(The input Opens)

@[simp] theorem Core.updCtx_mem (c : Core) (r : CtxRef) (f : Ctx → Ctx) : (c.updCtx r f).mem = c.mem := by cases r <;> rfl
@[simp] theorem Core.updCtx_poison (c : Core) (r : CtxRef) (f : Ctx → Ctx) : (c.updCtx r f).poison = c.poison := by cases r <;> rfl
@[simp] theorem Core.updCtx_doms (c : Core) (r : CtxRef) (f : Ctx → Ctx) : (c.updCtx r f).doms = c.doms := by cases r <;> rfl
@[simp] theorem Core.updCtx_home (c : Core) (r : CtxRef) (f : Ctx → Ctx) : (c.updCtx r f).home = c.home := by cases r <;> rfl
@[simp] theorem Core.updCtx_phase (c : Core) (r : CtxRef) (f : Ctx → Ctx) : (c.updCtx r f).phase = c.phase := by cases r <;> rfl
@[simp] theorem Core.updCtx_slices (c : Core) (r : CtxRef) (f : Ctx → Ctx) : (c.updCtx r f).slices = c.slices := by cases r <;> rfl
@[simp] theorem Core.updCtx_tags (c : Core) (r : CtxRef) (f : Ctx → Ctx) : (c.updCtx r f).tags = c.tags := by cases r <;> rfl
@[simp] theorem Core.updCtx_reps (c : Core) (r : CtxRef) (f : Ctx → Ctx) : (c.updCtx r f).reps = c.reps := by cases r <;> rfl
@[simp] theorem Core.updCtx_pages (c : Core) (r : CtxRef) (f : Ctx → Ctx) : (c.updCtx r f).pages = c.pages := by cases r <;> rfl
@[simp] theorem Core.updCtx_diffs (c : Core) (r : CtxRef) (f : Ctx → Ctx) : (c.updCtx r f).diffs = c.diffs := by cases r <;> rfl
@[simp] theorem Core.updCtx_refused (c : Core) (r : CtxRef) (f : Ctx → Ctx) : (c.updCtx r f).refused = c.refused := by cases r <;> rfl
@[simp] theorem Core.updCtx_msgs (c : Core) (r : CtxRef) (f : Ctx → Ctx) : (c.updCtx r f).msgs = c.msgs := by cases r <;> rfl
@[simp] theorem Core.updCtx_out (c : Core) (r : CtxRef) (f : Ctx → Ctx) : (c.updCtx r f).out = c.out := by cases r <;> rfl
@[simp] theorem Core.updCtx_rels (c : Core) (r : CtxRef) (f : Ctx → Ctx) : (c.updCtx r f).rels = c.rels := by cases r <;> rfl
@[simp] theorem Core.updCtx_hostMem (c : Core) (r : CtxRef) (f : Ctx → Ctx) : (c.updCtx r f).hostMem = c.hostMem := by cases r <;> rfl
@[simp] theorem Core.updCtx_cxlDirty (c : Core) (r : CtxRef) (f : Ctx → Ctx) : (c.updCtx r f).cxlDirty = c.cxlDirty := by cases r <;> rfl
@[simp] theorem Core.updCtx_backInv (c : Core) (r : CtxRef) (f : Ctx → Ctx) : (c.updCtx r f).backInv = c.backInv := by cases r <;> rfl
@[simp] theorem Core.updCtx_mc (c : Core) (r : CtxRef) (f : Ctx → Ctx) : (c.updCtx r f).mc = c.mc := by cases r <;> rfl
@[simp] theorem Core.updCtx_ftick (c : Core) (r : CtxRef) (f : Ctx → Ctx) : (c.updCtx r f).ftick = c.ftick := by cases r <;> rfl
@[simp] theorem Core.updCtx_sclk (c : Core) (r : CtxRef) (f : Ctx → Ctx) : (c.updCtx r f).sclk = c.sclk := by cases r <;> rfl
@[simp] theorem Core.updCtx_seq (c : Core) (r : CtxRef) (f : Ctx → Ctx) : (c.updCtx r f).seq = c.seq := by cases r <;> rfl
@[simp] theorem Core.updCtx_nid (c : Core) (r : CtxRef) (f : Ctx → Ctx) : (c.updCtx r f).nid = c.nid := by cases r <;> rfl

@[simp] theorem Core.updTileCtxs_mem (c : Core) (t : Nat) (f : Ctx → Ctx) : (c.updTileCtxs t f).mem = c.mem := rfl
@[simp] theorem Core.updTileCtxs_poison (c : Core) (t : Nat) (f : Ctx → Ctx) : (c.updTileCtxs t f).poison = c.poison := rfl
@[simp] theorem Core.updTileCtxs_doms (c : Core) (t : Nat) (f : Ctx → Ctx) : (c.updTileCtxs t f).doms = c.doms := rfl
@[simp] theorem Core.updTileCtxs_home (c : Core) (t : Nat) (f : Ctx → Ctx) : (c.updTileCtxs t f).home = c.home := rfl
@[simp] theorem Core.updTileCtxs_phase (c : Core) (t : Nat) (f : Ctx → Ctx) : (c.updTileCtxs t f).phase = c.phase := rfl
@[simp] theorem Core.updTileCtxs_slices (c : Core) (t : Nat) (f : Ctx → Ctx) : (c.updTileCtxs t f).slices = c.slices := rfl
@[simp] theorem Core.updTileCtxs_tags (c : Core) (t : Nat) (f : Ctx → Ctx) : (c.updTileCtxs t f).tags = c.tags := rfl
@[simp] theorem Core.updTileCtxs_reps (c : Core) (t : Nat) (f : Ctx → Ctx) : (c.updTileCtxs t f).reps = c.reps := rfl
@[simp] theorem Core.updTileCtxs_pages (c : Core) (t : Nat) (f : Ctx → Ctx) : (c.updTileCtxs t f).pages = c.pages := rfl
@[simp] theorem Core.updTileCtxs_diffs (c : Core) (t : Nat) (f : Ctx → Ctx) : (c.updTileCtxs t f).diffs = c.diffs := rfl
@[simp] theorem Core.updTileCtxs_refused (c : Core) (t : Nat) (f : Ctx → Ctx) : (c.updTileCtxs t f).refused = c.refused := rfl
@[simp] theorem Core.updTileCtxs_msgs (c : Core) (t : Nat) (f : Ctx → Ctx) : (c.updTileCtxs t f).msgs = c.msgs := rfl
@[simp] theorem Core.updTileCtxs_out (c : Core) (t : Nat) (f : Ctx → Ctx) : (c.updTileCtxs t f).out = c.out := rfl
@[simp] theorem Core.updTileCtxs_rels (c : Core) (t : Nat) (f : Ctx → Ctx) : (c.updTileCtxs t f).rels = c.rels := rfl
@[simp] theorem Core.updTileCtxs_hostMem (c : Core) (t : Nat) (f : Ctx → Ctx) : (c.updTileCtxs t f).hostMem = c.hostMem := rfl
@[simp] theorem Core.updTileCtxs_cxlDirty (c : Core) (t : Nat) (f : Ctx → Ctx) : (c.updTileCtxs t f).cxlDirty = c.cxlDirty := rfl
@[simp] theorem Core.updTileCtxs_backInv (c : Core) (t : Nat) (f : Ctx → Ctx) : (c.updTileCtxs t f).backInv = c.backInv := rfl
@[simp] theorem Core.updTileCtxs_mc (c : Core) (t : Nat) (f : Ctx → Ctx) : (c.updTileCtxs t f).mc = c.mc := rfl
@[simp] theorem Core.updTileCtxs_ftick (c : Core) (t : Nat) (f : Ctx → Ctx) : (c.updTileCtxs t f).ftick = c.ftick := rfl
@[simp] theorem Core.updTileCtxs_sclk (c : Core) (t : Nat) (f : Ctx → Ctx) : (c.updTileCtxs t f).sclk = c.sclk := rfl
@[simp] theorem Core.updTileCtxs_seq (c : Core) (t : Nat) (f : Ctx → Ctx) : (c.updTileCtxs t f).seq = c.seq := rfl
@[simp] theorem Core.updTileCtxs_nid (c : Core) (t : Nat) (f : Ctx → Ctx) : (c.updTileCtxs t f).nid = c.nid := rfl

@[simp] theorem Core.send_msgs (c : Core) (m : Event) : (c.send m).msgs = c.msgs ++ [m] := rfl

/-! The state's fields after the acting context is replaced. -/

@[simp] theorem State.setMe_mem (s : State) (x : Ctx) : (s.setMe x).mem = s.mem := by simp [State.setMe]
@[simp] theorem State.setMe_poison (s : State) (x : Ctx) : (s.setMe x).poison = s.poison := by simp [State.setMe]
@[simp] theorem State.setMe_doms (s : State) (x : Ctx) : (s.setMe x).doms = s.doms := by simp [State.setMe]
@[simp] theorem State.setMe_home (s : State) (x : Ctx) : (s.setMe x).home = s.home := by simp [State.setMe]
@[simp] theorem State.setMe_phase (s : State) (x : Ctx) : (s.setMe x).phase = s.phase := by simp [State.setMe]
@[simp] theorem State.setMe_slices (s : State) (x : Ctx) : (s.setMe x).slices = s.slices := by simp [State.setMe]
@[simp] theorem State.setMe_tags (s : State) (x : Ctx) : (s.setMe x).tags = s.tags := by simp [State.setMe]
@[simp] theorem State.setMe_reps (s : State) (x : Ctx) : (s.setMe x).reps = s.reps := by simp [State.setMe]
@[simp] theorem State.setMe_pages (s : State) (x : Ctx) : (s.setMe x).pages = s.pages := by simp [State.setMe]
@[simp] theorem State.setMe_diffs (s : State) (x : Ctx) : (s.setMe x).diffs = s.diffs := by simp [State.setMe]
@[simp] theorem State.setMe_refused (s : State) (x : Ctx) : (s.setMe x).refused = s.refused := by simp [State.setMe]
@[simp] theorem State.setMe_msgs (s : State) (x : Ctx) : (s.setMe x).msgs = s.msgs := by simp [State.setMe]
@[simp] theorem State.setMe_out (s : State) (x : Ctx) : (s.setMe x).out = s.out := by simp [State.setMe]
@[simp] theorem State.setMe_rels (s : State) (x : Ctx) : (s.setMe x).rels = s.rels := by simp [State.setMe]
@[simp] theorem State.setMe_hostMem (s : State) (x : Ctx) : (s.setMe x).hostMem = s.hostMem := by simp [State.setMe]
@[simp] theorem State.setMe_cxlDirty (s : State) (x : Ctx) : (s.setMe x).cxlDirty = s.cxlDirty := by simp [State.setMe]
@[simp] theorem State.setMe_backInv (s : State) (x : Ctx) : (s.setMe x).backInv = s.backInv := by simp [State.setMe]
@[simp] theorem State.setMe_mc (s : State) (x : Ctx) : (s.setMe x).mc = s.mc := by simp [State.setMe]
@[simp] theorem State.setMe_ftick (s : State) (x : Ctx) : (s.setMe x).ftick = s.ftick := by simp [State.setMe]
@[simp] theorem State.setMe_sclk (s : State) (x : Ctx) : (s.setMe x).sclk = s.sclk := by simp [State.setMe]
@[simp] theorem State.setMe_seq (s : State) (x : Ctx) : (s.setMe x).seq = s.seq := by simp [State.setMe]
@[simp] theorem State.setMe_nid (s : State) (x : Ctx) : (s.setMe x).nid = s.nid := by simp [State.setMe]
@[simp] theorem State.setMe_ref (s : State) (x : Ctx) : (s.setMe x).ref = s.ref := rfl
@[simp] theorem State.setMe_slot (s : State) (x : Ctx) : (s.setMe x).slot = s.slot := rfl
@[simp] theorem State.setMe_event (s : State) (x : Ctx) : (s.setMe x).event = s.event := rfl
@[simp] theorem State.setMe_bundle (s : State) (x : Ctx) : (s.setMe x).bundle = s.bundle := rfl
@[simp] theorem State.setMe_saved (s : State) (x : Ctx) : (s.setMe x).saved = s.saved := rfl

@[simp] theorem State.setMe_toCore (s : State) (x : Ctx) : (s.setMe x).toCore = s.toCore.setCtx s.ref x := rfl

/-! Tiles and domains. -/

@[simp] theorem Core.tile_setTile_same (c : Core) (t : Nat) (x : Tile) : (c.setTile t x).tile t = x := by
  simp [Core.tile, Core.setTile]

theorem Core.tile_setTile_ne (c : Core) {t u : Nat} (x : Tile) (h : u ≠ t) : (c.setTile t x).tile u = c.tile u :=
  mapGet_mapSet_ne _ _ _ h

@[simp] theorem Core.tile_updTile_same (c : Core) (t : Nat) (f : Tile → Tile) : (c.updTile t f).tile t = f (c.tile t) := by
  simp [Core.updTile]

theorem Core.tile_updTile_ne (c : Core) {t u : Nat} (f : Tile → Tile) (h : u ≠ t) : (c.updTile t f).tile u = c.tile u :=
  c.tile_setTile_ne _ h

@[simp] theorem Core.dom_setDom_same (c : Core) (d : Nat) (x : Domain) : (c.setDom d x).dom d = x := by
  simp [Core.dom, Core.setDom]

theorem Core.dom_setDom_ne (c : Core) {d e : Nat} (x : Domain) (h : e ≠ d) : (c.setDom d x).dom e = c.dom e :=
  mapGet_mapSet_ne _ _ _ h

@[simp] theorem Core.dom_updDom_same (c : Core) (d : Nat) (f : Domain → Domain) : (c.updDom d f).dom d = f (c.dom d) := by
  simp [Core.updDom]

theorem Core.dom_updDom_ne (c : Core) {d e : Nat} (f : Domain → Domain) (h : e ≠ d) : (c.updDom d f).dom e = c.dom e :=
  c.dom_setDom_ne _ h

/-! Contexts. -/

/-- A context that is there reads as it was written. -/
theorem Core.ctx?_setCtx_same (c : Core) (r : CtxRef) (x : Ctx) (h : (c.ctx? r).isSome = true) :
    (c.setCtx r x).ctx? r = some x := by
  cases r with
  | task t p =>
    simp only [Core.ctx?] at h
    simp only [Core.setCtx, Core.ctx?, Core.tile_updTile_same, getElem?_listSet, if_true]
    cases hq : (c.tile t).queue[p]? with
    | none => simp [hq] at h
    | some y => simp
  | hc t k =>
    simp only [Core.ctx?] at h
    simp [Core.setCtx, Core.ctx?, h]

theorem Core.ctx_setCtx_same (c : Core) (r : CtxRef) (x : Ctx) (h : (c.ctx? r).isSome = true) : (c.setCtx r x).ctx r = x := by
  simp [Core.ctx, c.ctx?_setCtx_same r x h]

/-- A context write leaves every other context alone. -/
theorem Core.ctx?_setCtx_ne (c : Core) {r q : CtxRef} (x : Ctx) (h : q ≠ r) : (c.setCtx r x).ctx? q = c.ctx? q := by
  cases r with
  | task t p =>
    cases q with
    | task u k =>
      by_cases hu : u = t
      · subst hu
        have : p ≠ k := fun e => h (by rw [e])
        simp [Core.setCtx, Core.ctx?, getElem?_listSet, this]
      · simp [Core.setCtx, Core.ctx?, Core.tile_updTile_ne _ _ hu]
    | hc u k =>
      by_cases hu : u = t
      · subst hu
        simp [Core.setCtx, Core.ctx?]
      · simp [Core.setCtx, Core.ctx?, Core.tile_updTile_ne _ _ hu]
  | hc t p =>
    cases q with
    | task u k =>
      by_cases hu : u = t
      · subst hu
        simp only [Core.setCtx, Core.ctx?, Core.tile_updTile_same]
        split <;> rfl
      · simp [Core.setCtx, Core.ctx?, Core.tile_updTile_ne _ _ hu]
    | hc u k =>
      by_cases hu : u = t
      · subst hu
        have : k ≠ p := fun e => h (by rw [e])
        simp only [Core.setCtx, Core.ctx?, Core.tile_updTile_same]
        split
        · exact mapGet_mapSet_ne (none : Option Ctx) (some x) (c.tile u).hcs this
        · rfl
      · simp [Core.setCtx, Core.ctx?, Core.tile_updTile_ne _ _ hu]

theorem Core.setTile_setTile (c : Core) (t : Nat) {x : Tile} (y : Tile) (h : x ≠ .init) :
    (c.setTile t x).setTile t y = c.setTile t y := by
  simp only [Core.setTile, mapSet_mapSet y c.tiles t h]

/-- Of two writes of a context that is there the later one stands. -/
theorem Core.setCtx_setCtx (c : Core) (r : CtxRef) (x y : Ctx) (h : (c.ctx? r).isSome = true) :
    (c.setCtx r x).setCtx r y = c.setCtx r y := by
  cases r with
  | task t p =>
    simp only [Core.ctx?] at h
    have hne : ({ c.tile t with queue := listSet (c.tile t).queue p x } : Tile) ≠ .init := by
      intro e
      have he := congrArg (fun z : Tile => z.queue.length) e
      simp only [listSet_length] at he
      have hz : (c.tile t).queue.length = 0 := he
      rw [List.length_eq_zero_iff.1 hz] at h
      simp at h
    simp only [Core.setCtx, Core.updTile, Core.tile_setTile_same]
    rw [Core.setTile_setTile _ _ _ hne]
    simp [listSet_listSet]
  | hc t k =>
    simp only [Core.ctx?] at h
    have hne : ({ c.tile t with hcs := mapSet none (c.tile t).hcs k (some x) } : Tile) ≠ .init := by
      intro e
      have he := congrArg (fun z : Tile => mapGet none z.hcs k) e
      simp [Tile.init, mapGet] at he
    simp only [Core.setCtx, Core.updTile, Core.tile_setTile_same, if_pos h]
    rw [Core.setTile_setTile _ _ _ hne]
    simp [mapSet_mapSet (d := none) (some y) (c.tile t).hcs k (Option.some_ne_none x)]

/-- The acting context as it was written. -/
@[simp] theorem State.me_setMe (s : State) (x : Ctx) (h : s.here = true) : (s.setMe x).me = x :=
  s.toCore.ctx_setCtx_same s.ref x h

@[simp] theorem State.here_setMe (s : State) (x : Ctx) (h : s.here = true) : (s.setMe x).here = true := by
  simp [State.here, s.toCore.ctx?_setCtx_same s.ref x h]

(The input Closes)

• Exercise brief: Using the entries above, output exactly the lines between the line holding "c.msgs := rfl" and the line holding "c.backInv := rfl", end lines included, and nothing more.

• Exercise answer:
@[simp] theorem Core.updTileCtxs_msgs (c : Core) (t : Nat) (f : Ctx → Ctx) : (c.updTileCtxs t f).msgs = c.msgs := rfl
@[simp] theorem Core.updTileCtxs_out (c : Core) (t : Nat) (f : Ctx → Ctx) : (c.updTileCtxs t f).out = c.out := rfl
@[simp] theorem Core.updTileCtxs_rels (c : Core) (t : Nat) (f : Ctx → Ctx) : (c.updTileCtxs t f).rels = c.rels := rfl
@[simp] theorem Core.updTileCtxs_hostMem (c : Core) (t : Nat) (f : Ctx → Ctx) : (c.updTileCtxs t f).hostMem = c.hostMem := rfl
@[simp] theorem Core.updTileCtxs_cxlDirty (c : Core) (t : Nat) (f : Ctx → Ctx) : (c.updTileCtxs t f).cxlDirty = c.cxlDirty := rfl
@[simp] theorem Core.updTileCtxs_backInv (c : Core) (t : Nat) (f : Ctx → Ctx) : (c.updTileCtxs t f).backInv = c.backInv := rfl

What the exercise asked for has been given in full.